Товарищ уж со вчерашнего дня думал, гадал, прилаживал мысленно, как бы исполнить слово и утешить свою благодетельницу; наконец, придумал способ.

Надо знать, что Василий был некогда русским матросом. По цыганской своей породе, любя волю более всего, бежал из службы, таскался несколько лет по всем захолустьям России, по Бессарабии и Молдавии, коновалил, покупал, крал и продавал лошадей, обманывал кого и где мог и попал было под гвоздь хотинского кадия. [21] Случись при этой беде Мариула, знававшая его прежде и бывшая в милости у хотинского паши, и Мариула спасла его. Обязанный ей своей волей и благосостоянием, он с тех пор не покидал ее и с нею-то попал в Петербург. Возвратиться ему туда не было опасно: в тучном старике не могли узнать прежнего молодца.

Статистика низших рядов общества, от полатей до подклета, в городе и в округе, была ему известна, как его карманы. Со времени его бегства она не могла много измениться, и потому в услуге, которую Василий хотел оказать своей куконе, метил он на пособие одной задушевной приятельницы. Это была крестьянка в Рыбачьей слободе, которой отец передал искусство врачевания. Выведав, что она еще здравствует, он повел к ней Мариулу.
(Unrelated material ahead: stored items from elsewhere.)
/-! ## Lanes -/

theorem State.enterUp_keepsModes (s : State) (b : Bank) (c : SampleCell) : s.KeepsModes (s.enterUp b c) := by
  have hreset : ∀ (u : State) (v : Vector (Option Nat) 6),
      u.KeepsModes { u.onMeter b BankMeter.windowReset with phaseElements := v } := fun _ _ => .of_same rfl
  unfold State.enterUp
  exact ((((((s.onLane_keepsModes b _).trans (hreset _ _)).trans (State.raise_keepsModes _ _ _ _)).trans
    (State.relaySet_keepsModes _ b _ _ _)).trans (State.placeIndicate_keepsModes _ b)).trans
    (State.refreshSheds_keepsModes _ b)).trans (State.handSet_keepsModes _ b _ _ _)

theorem State.enterLost_keepsModes (s : State) (b : Bank) : s.KeepsModes (s.enterLost b) := by
  have hstopped : s.KeepsModes (((s.onLane b Lane.enterLost).discardWindow b).raise .bankLost (numberOf b)
      (.bankLost s.lanes[b].counter)) := .of_same rfl
  have hcapture : ∀ u : State, u.KeepsModes (u.captureLost b) := fun u => by
    rw [State.captureLost_changes]
    exact .of_same rfl
  unfold State.enterLost
  exact ((((hstopped.trans (State.refreshSheds_keepsModes _ b)).trans (State.groupBankLost_keepsModes _ b)).trans
    (State.foldl_keepsModes _ State.relayLost_keepsModes _ _)).trans (hcapture _)).trans (State.boundary_keepsModes _ b)

/-! ## Intervals -/

theorem State.closeInterval_keepsModes (s : State) : s.KeepsModes s.closeInterval := by
  have hevents : s.KeepsModes (allBanks.foldl (fun t b => t.raiseEvent (s.intervalEvent b s.intervalEnd)) s) :=
    State.foldl_keepsModes _ (fun u b => (u.raiseEvent_follows _).keeps) _ s
  have hnext : ∀ (u : State) (v : IntervalClock), u.KeepsModes { u.clearSums with interval := v } :=
    fun _ _ => .of_same (by simp only [State.faceFields, State.clearSums])
  exact ((hevents.trans (hnext _ _)).trans (State.appendHistories_keepsModes _ _)).trans
    (State.verifyCurrent_keepsModes _ _)

/-! ## Tables -/

theorem Staged.discard_active {α : Type} {n m : Nat} (t : Staged α n m) (waits : Fin n → Bool) :
    (t.discard waits).active = t.active := by
  unfold Staged.discard
  split <;> rfl

/-- The outlet table changes, but for its entries in force. -/
theorem State.withOutletTable_keepsModes {s : State} {v : Staged OutletEntry 48 48}
    (hv : v.active = s.outletTable.active) : s.KeepsModes { s with outletTable := v } :=
  ⟨State.withOutletTable_modesKept hv⟩

theorem State.withGroupTable_keepsModes {s : State} {v : Staged GroupEntry 32 32}
    (hv : v.active = s.groupTable.active) : s.KeepsModes { s with groupTable := v } :=
  (State.withGroupTable_follows hv).keeps

theorem State.writeEntry_keepsModes (s : State) (t : TableId) (k : Nat) (area : List Byte) :
    s.KeepsModes (s.writeEntry t k area).state := by
  cases t
  case outlet =>
    simp only [State.writeEntry, State.writeOutlet]
    repeat' split
    · exact State.withOutletTable_keepsModes rfl
    all_goals exact .refl s
  case group =>
    simp only [State.writeEntry, State.writeGroup]
    repeat' split
    · exact State.withGroupTable_keepsModes rfl
    all_goals exact .refl s
  all_goals
    simp only [State.writeEntry, State.writeBank, State.writePhase, State.writeCal, State.writeGrant, State.writeSystem]
    repeat' split
  all_goals exact .of_same rfl

theorem State.discardTable_keepsModes (s : State) (t : TableId) : s.KeepsModes (s.discardTable t).state := by
  cases t
  case outlet => exact State.withOutletTable_keepsModes (Staged.discard_active _ _)
  case group => exact State.withGroupTable_keepsModes (Staged.discard_active _ _)
  all_goals exact .of_same rfl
Вот повернули цыганы на большую прешпективу. Такое громкое название дано было улице, которая тянулась с перехватами пустырей, от Луговой линии к Аничковой слободе. Тогда Петров город переводился с острова этого имени большою частью на Адмиралтейскую сторону, и потому прешпектива застраивалась нарочитыми домами. А каковы были эти нарочитые дома, можно судить по лучшему из них, комедиантскому театральному дому, деревянному и с крышею из дерну, воздвигнутому, как сказал древний описатель Петербурга, для отправления трагедий, комедий и опер. Образчик этого великолепного храма Талии, Мельпомены, и прочих, и прочих существовал еще несколько лет тому назад в подмосковном селе Кускове. Другие домы более скромной наружности, выбегали, однако ж, по вызову правительства на большую прешпективу и своими новенькими, черепичными или гонтовыми крышами свидетельствовали, что и они достойны показаться в большом свете и стать в указанную линию. Деревянный Гостиный двор в два яруса, с бесчисленными мелкими арками, как стойлами, отстраивался на том месте, где стоит нынешний. Он примыкал еще тогда к березовой роще, уступившей ему часть своего достояния, но сохранившей другую, бо?льшую часть к стороне Аничковой слободы, как бы убегая от наступчивых, бойких горожан к жителям более спокойным. Но и тут людкость столицы не дала долго отдыхать утесненным гамадриадам, завела рынок посреди рощи и в скором времени святотатственно посягнула на последние, кое-где мелькавшие деревья, осенявшие хижину старого инвалида морских баталионов. Где теперь и Аничкова слобода, и гордый комедиантский дом, и домики, чопорно выходившие на большую прешпективу, чтобы похвастаться своими черепичными кровлями, как набеленные и разрумяненные купчихи выходят в праздничный день к своим воротам, на людей посмотреть, а более себя показать? Где все, о чем теперь говорили! Ряды огромных камней, классически вытянутых по шнуру, классически уравненных, стали на пепелище первобытного Петербурга, как холодные, великолепные памятники, воздвигнутые наследственною обязанностью над прахом любимых народных поэтов.

вернуться

21

Судьи (араб.).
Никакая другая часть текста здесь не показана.